Want a UX gate inside the run too? Agno supports human-in-the-loop confirmation for MCP tools that pauses a tool call until you confirm. That shapes the conversation; the real enforcement is Naive’s server-side approval gate above, which can’t be bypassed from the prompt or the agent config.
Approvals are only enforced for agent (API-key / MCP) calls on real tenant users. A human acting in your dashboard, and agent calls on the operator’s own default user, bypass the gate — so end-user agents stay governed while your own automation isn’t slowed down.

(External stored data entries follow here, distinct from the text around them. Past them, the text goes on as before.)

-- ==== Sys2Proof/Tests/Slice0.lean ====
section
/-! SUPPORT. Tests: the well-formedness checks, words written out from the encodings, single steps with results from
95_test_vectors.md, and for every obligation with hypotheses a witness that meets them. -/

namespace Sys2Proof.Tests

open Sys2Proof Sys2Proof.Machine

/-! ## Well-formedness -/

theorem test_wellFormed : (Instr.serReadn 0).WellFormed ∧ Instr.serFrame.WellFormed ∧
    (Instr.busConvertWind 1).WellFormed ∧ (Instr.busConvertCur 65535).WellFormed := by decide

theorem test_illFormed : ¬ (Instr.busConvertWind 0).WellFormed ∧ ¬ (Instr.busConvertCur 0).WellFormed := by decide

/-! ## Decoding: words bit by bit from 30_encoding.md R81 and R82 -/

-- ARG = 0000000000000011, RSVD = 000000000000, OP = 0001 (ER-1).
theorem test_decode_readn : decode .ser 0b0000000000000011_000000000000_0001 = .ok (.serReadn 3) := by rfl

-- ARG = all ones (ER-11).
theorem test_decode_readn_max : decode .ser 0b1111111111111111_000000000000_0001 = .ok (.serReadn 65535) := by rfl

-- ARG = 0, RSVD = 0, OP = 0010 (FS-1).
theorem test_decode_frame : decode .ser 0b0000000000000000_000000000000_0010 = .ok .serFrame := by rfl

-- MAXR = 0000000000001010, SEL = 10001000, RSVD = 0000, OP = 0001 (CP-2).
theorem test_decode_wind : decode .bus 0b0000000000001010_10001000_0000_0001 = .ok (.busConvertWind 10) := by rfl

-- MAXR = 0000000000001010, SEL = 10101000, RSVD = 0000, OP = 0001 (CP-1).
theorem test_decode_cur : decode .bus 0b0000000000001010_10101000_0000_0001 = .ok (.busConvertCur 10) := by rfl

-- ER-9, ER-10, FS-17, HA-9, HA-10: illegal words for SER, and the first check that fails.
theorem test_decode_ser_illegal : decode .ser 0x00030011 = .error .reserved ∧ decode .ser 0x00000003 = .error .opcode ∧
    decode .ser 0x00010002 = .error .reserved ∧ decode .ser 0x00000000 = .error .opcode ∧
    decode .ser 0xFFFFFFFF = .error .opcode := ⟨rfl, rfl, rfl, rfl, rfl⟩

-- CP-11 to CP-16: illegal words for BUS, and the first check that fails.
theorem test_decode_bus_illegal : decode .bus 0x000A9001 = .error .argument ∧ decode .bus 0x0000A801 = .error .argument ∧
    decode .bus 0x000AA811 = .error .reserved ∧ decode .bus 0x000AA803 = .error .opcode ∧
    decode .bus 0x000A9013 = .error .opcode ∧ decode .bus 0x00009011 = .error .reserved :=
  ⟨rfl, rfl, rfl, rfl, rfl, rfl⟩

-- The register written decides the engine (30_encoding.md R80): a BUS word in SER_CMD and a SER word in BUS_CMD.
theorem test_decode_wrong_engine : decode .ser 0x000A8801 = .error .reserved ∧ decode .bus 0x00030001 = .error .argument ∧
    decode .bus 0x00000002 = .error .opcode := ⟨rfl, rfl, rfl⟩

-- 95_test_vectors.md, the words of ER-1, FS-1, CP-2, CP-1 and the largest operands.
theorem test_encode : encode (.serReadn 3) = 0x00030001 ∧ encode .serFrame = 0x00000002 ∧
    encode (.busConvertWind 10) = 0x000A8801 ∧ encode (.busConvertCur 10) = 0x000AA801 ∧
    encode (.serReadn 65535) = 0xFFFF0001 ∧ encode (.busConvertWind 65535) = 0xFFFF8801 := by decide

-- 30_encoding.md R95: operands outside their range are refused.
theorem test_asm : asmReadn 65536 = none ∧ asmReadn 65535 = some 0xFFFF0001 ∧ asmConvertWind 0 = none ∧
    asmConvertCur 65536 = none ∧ asmConvert 0x90 1 = none ∧ asmConvert 0xA8 5 = some 0x0005A801 := by decide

Alternative: one agent definition, every tenant

A Naive session is scoped to one user, so to serve every tenant from the same agent definition, mint a fresh session per request and build MCPTools from it. The instructions, model, and tools stay the same — only which user’s session backs the toolset changes, and every call is Account-Kit-gated server-side:
async def run_for_user(user_id: str, task: str) -> str:
    session = mint_session(user_id)  # fresh, per-user session

    server_params = SSEClientParams(
        url=session["mcp"]["url"],
        headers=session["mcp"]["headers"],
    )

    async with MCPTools(server_params=server_params, transport="sse") as naive:
        agent = Agent(
            model=OpenAIChat(id="gpt-5.1"),
            name="ops_agent",
            instructions="Use the Naive tools to act on this user's real account.",
            tools=[naive],
        )
        result = await agent.arun(task)
        return result.content

# Same agent code, different tenant — isolated identity, spend, and approvals each time.
# await run_for_user("<user_id>", "Connect GitHub and set up a $50 ads card.")
Nothing about the agent widens what a user may do: the toolset is the intersection of the session and that user’s Account Kit, enforced on Naive’s servers. Revoke a session early with DELETE /v1/users/{user_id}/sessions/{id}.
Because it’s Agno, you can also compose this into a Team: keep a coordinator agent for planning and give a single operator member the Naive MCPTools. The team reasons and delegates; only the operator can touch the real account, and every action it takes is still bounded by the per-user session and Account Kit.

What stays enforced

No matter how the agent is wired, the policy is enforced where it matters — on Naive’s servers, not in your prompt or your agent config:
  • Identity — every action runs as a specific tenant user, fully isolated from your other users.
  • Capability bounds — the Account Kit decides which primitives and which apps the agent can touch (allowlist / blocklist / per-tool).
  • Scoped spend — virtual cards are capped per card and per user; the model can’t raise its own limit.
  • Human-in-the-loop — sensitive actions (cards, domains, KYC, formation, connecting an app) freeze as approvals until a human says yes.
  • Scoped, expiring access — the agent holds a per-user session bearer, not your API key; it expires (default 15 min) and you can DELETE /v1/users/:user_id/sessions/:id to revoke it early.